Since I moved to Berlin and I only visit twice or three times a year, I also had to cope with lots of the problems that any first time tourist has: where to eat, where to stop, what museum to visit, join the crowd (almost never an option) or go off the beaten path?In other words: how do I enjoy my time in a place that's so packed with stuff to see without losing my mind, spending too much money and (because I have kids) use space and energy in the most efficient way to avoid the total meltdown.
Not a public sleeping place, but an art installation
I take my time. But I walk fast. Because, honestly, is there a bigger affront to a Venetian than to walk slow?
It's not only a waste of time, it's suicidal like throwing yourself on the tracks just when a rush hour train is passing, it makes the crowds grow and get nervous ("Camoma" is a nice Venetian word to describe a slow walk or attitude and yelling "Move on with the Christ else the procession gets crowdy" is very common, if a bit blasphemous...)
I walk where I know I don't have to deal with too many tourists. Don't get me wrong, I love tourists: they always ask me for information. Just, I like quiet places and this is where you can find me.
I like visiting the oldest European ghetto (ghetto is a Venetian word) or the campi where tourists don't make it, physically and psychologically. You can't just do everything and see everything, even in such a small city.
Fountain at Campo del Ghetto Nuovo
For this time I'll be happy if we can make it to
the 54th Art Biennale, the art exhibition everybody is talking about right now. Back in 2008 my daughter and I visited; I was pregnant, so this was especially tiring for me and my three year old.
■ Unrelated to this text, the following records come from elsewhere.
-- ==== Sys2Proof/Laws/Frame.lean ====
section
/-! SUPPORT. What a tick does, the sequencer's walk over the bits of a frame, and a whole frame of an environment that
keeps its duties. -/

namespace Sys2Proof.Machine

/-! ## The sequencer (10_state.md R20) -/

/-- The place of SEQ's position in the bit stream of the frame. -/
def bitIndex (s : State) : Nat := 24 * s.seqP.toNat + 8 * s.seqK.num + (7 - s.seqB.toNat)

theorem currentBit_eq (s : State) : currentBit s = (frameBits s.buf)[bitIndex s]? := by
  have hk := s.seqK.num_lt
  rw [bitIndex, show 24 * s.seqP.toNat + 8 * s.seqK.num + (7 - s.seqB.toNat)
    = 24 * s.seqP.toNat + (8 * s.seqK.num + (7 - s.seqB.toNat)) by omega, frameBits_getElem? (by omega)]
  simp only [currentBit, Memory.read, pixelBits_getElem?]
  cases s.buf[s.seqP.toNat]? <;> rfl

theorem bitIndex_lt {s : State} (hp : s.seqP.toNat < s.count.toNat) : bitIndex s < 24 * s.count.toNat := by
  have hk := s.seqK.num_lt
  unfold bitIndex
  omega

theorem currentBit_some {s : State} (hw : Memory.wf s.count s.buf = true) (hp : s.seqP.toNat < s.count.toNat) :
    ∃ bit, currentBit s = some bit := by
  have hi := bitIndex_lt hp
  rw [Memory.wf_iff] at hw
  rw [currentBit_eq]
  exact ⟨_, List.getElem?_eq_getElem (by rw [frameBits_length, hw]; exact hi)⟩

/-- A block without pixels is counted as one pixel, so that the sequencer's walk is bounded in every state. -/
theorem atLastBit_iff_max {s : State} (hp : s.seqP.toNat < max s.count.toNat 1) :
    atLastBit s = true ↔ bitIndex s + 1 = 24 * max s.count.toNat 1 := by
  have hb := s.seqB.isLt
  have h0 : (s.seqB == 0#3) = decide (s.seqB.toNat = 0) := by
    rw [Bool.eq_iff_iff]; simp [← BitVec.toNat_inj]
  unfold atLastBit bitIndex
  rw [h0]
  cases s.seqK <;> simp [Slot.num] <;> omega

theorem atLastBit_iff {s : State} (hp : s.seqP.toNat < s.count.toNat) :
    atLastBit s = true ↔ bitIndex s + 1 = 24 * s.count.toNat := by
  have hm : max s.count.toNat 1 = s.count.toNat := by omega
  rw [atLastBit_iff_max (by omega), hm]

theorem advance_hi {s : State} (h : s.seqPh = .hi) : advance s = { s with seqPh := .lo } := by
  simp [advance, h]

theorem advance_bit {s : State} (h : s.seqPh = .lo) (hb : s.seqB ≠ 0#3) :
    advance s = { s with seqB := s.seqB - 1, seqPh := .hi } := by
  simp only [advance, h, if_pos hb]

theorem advance_slot {s : State} (h : s.seqPh = .lo) (hb : s.seqB = 0#3) (hk : s.seqK ≠ .b) :
    advance s = { s with seqK := s.seqK.next, seqB := 7, seqPh := .hi } := by
  simp only [advance, h, if_neg (not_not.mpr hb), if_pos hk]

theorem advance_pixel {s : State} (h : s.seqPh = .lo) (hb : s.seqB = 0#3) (hk : s.seqK = .b) :
    advance s = { s with seqP := s.seqP + 1, seqK := .g, seqB := 7, seqPh := .hi } := by
  simp only [advance, h, if_neg (not_not.mpr hb), if_neg (not_not.mpr hk)]

/-- From the low segment of a bit that is not the last, SEQ goes to the next bit of the stream. -/
theorem advance_lo_max {s : State} (h : s.seqPh = .lo) (hp : s.seqP.toNat < max s.count.toNat 1) (hl : ¬ atLastBit s = true) :
    bitIndex (advance s) = bitIndex s + 1 ∧ (advance s).seqPh = .hi ∧
      (advance s).seqP.toNat < max s.count.toNat 1 := by
  have hb := s.seqB.isLt
  have hc := s.count.isLt
  rw [atLastBit_iff_max hp] at hl
  by_cases h0 : s.seqB = 0#3
  · by_cases hk : s.seqK = .b
    · have h1 : (s.seqP + 1).toNat = s.seqP.toNat + 1 := by
        simp [bitIndex, hk, Slot.num, h0] at hl
        rw [BitVec.toNat_add]
        exact Nat.mod_eq_of_lt (by simp; omega)
      simp only [bitIndex, hk, Slot.num, h0] at hl
      simp only [bitIndex, advance_pixel h h0 hk, hk, Slot.num, h0, h1]
      simp at hl ⊢
      omega
    · simp only [bitIndex, advance_slot h h0 hk, h0, hp, and_true]
      cases h2 : s.seqK with
      | g => simp [Slot.next, Slot.num]
      | r => simp [Slot.next, Slot.num]
      | b => exact absurd h2 hk
  · have h1 : s.seqB.toNat ≠ 0 := fun e => h0 (BitVec.eq_of_toNat_eq (by simpa using e))
    have h2 : (s.seqB - 1).toNat = s.seqB.toNat - 1 := by
      rw [BitVec.toNat_sub]; simp; omega
    simp only [bitIndex, advance_bit h h0, h2, hp, and_true]
    omega

theorem advance_lo {s : State} (h : s.seqPh = .lo) (hp : s.seqP.toNat < s.count.toNat) (hl : ¬ atLastBit s = true) :
    bitIndex (advance s) = bitIndex s + 1 ∧ (advance s).seqPh = .hi ∧ (advance s).seqP.toNat < s.count.toNat := by
  have hm : max s.count.toNat 1 = s.count.toNat := by omega
  simpa only [hm] using advance_lo_max h (by omega) hl

/-! ## The host's events -/

/-- What the host's event may change: HostIE, and the host's own pending bit and count. -/
structure HostOnly (s t : State) : Prop where
  eq : t = { s with hostIE := t.hostIE, hostPending := t.hostPending, hostTaken := t.hostTaken }

theorem hostTakesPending_hostOnly (s : State) : HostOnly s (hostTakesPending s) := by
  constructor; unfold hostTakesPending; split <;> rfl

theorem hostEvent_hostOnly (e : FrameEvent) (s : State) : HostOnly s (hostEvent e s) := by
  constructor
  cases e with
  | writeHostIE v => simp only [hostEvent, hostWritesIE, hostTakesPending]; split <;> rfl
  | requestInterrupt => simp only [hostEvent, hostRequests]; split <;> [rfl; split] <;> rfl
  | _ => rfl

/-! ### Fields that a host event keeps -/

@[simp] theorem hostEvent_count (e : FrameEvent) (s : State) : (hostEvent e s).count = s.count := by
  rw [(hostEvent_hostOnly e s).eq]
@[simp] theorem hostEvent_bind (e : FrameEvent) (s : State) : (hostEvent e s).bind = s.bind := by
  rw [(hostEvent_hostOnly e s).eq]
@[simp] theorem hostEvent_buf (e : FrameEvent) (s : State) : (hostEvent e s).buf = s.buf := by
  rw [(hostEvent_hostOnly e s).eq]
@[simp] theorem hostEvent_bri (e : FrameEvent) (s : State) : (hostEvent e s).bri = s.bri := by
  rw [(hostEvent_hostOnly e s).eq]
@[simp] theorem hostEvent_begun (e : FrameEvent) (s : State) : (hostEvent e s).begun = s.begun := by
  rw [(hostEvent_hostOnly e s).eq]
@[simp] theorem hostEvent_lineOE (e : FrameEvent) (s : State) : (hostEvent e s).lineOE = s.lineOE := by
  rw [(hostEvent_hostOnly e s).eq]
@[simp] theorem hostEvent_lineLvl (e : FrameEvent) (s : State) : (hostEvent e s).lineLvl = s.lineLvl := by
  rw [(hostEvent_hostOnly e s).eq]
@[simp] theorem hostEvent_mode (e : FrameEvent) (s : State) : (hostEvent e s).mode = s.mode := by
  rw [(hostEvent_hostOnly e s).eq]
@[simp] theorem hostEvent_seqP (e : FrameEvent) (s : State) : (hostEvent e s).seqP = s.seqP := by
  rw [(hostEvent_hostOnly e s).eq]
@[simp] theorem hostEvent_seqK (e : FrameEvent) (s : State) : (hostEvent e s).seqK = s.seqK := by
  rw [(hostEvent_hostOnly e s).eq]
@[simp] theorem hostEvent_seqB (e : FrameEvent) (s : State) : (hostEvent e s).seqB = s.seqB := by
  rw [(hostEvent_hostOnly e s).eq]
@[simp] theorem hostEvent_seqPh (e : FrameEvent) (s : State) : (hostEvent e s).seqPh = s.seqPh := by
  rw [(hostEvent_hostOnly e s).eq]
@[simp] theorem hostEvent_savedIE (e : FrameEvent) (s : State) : (hostEvent e s).savedIE = s.savedIE := by
  rw [(hostEvent_hostOnly e s).eq]
@[simp] theorem hostEvent_fault (e : FrameEvent) (s : State) : (hostEvent e s).fault = s.fault := by
  rw [(hostEvent_hostOnly e s).eq]
@[simp] theorem hostEvent_rst (e : FrameEvent) (s : State) : (hostEvent e s).rst = s.rst := by
  rw [(hostEvent_hostOnly e s).eq]
@[simp] theorem hostEvent_cmd (e : FrameEvent) (s : State) : (hostEvent e s).cmd = s.cmd := by
  rw [(hostEvent_hostOnly e s).eq]
@[simp] theorem hostEvent_port (e : FrameEvent) (s : State) : (hostEvent e s).port = s.port := by
  rw [(hostEvent_hostOnly e s).eq]
@[simp] theorem hostEvent_inputs (e : FrameEvent) (s : State) : (hostEvent e s).inputs = s.inputs := by
  rw [(hostEvent_hostOnly e s).eq]
@[simp] theorem hostEvent_frameEnv (e : FrameEvent) (s : State) : (hostEvent e s).frameEnv = s.frameEnv := by
  rw [(hostEvent_hostOnly e s).eq]
@[simp] theorem hostEvent_trace (e : FrameEvent) (s : State) : (hostEvent e s).trace = s.trace := by
  rw [(hostEvent_hostOnly e s).eq]
@[simp] theorem hostEvent_responses (e : FrameEvent) (s : State) : (hostEvent e s).responses = s.responses := by
  rw [(hostEvent_hostOnly e s).eq]
@[simp] theorem hostEvent_ieWrites (e : FrameEvent) (s : State) : (hostEvent e s).ieWrites = s.ieWrites := by
  rw [(hostEvent_hostOnly e s).eq]
@[simp] theorem hostEvent_draws (e : FrameEvent) (s : State) : (hostEvent e s).draws = s.draws := by
  rw [(hostEvent_hostOnly e s).eq]
@[simp] theorem hostEvent_params (e : FrameEvent) (s : State) : (hostEvent e s).params = s.params := by
  rw [(hostEvent_hostOnly e s).eq]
The pavilions which host the international art works are situated at the Gardens and at the Arsenal (which is the end of the world).
The Arsenal
Of course I decided to take the
Vaporetto; but I had a stroller which made things only more complicated, especially on our way back, when Carlotta fell asleep in it while we were in the cabin and there where steps to do and people to hurt.
With time I have learned that the most important things are: take it easy, have very comfortable shoes, find a nice campo to drink water from the fountain - yes it's drinkable - eat some ice-cream on the bench, get very detailed information about the three or four must see museums and churches and let anything else come as a surprise. Every corner has something to offer.
Consider mastering the four basic directions and move through calli and campi with this is mind: the borders are always near, you are surrounded by water so you can't escape; you might not find a place immediately, but you'll find it eventually.
Note: the streets in Venice have special names. Calli are narrow streets, campi are the squares.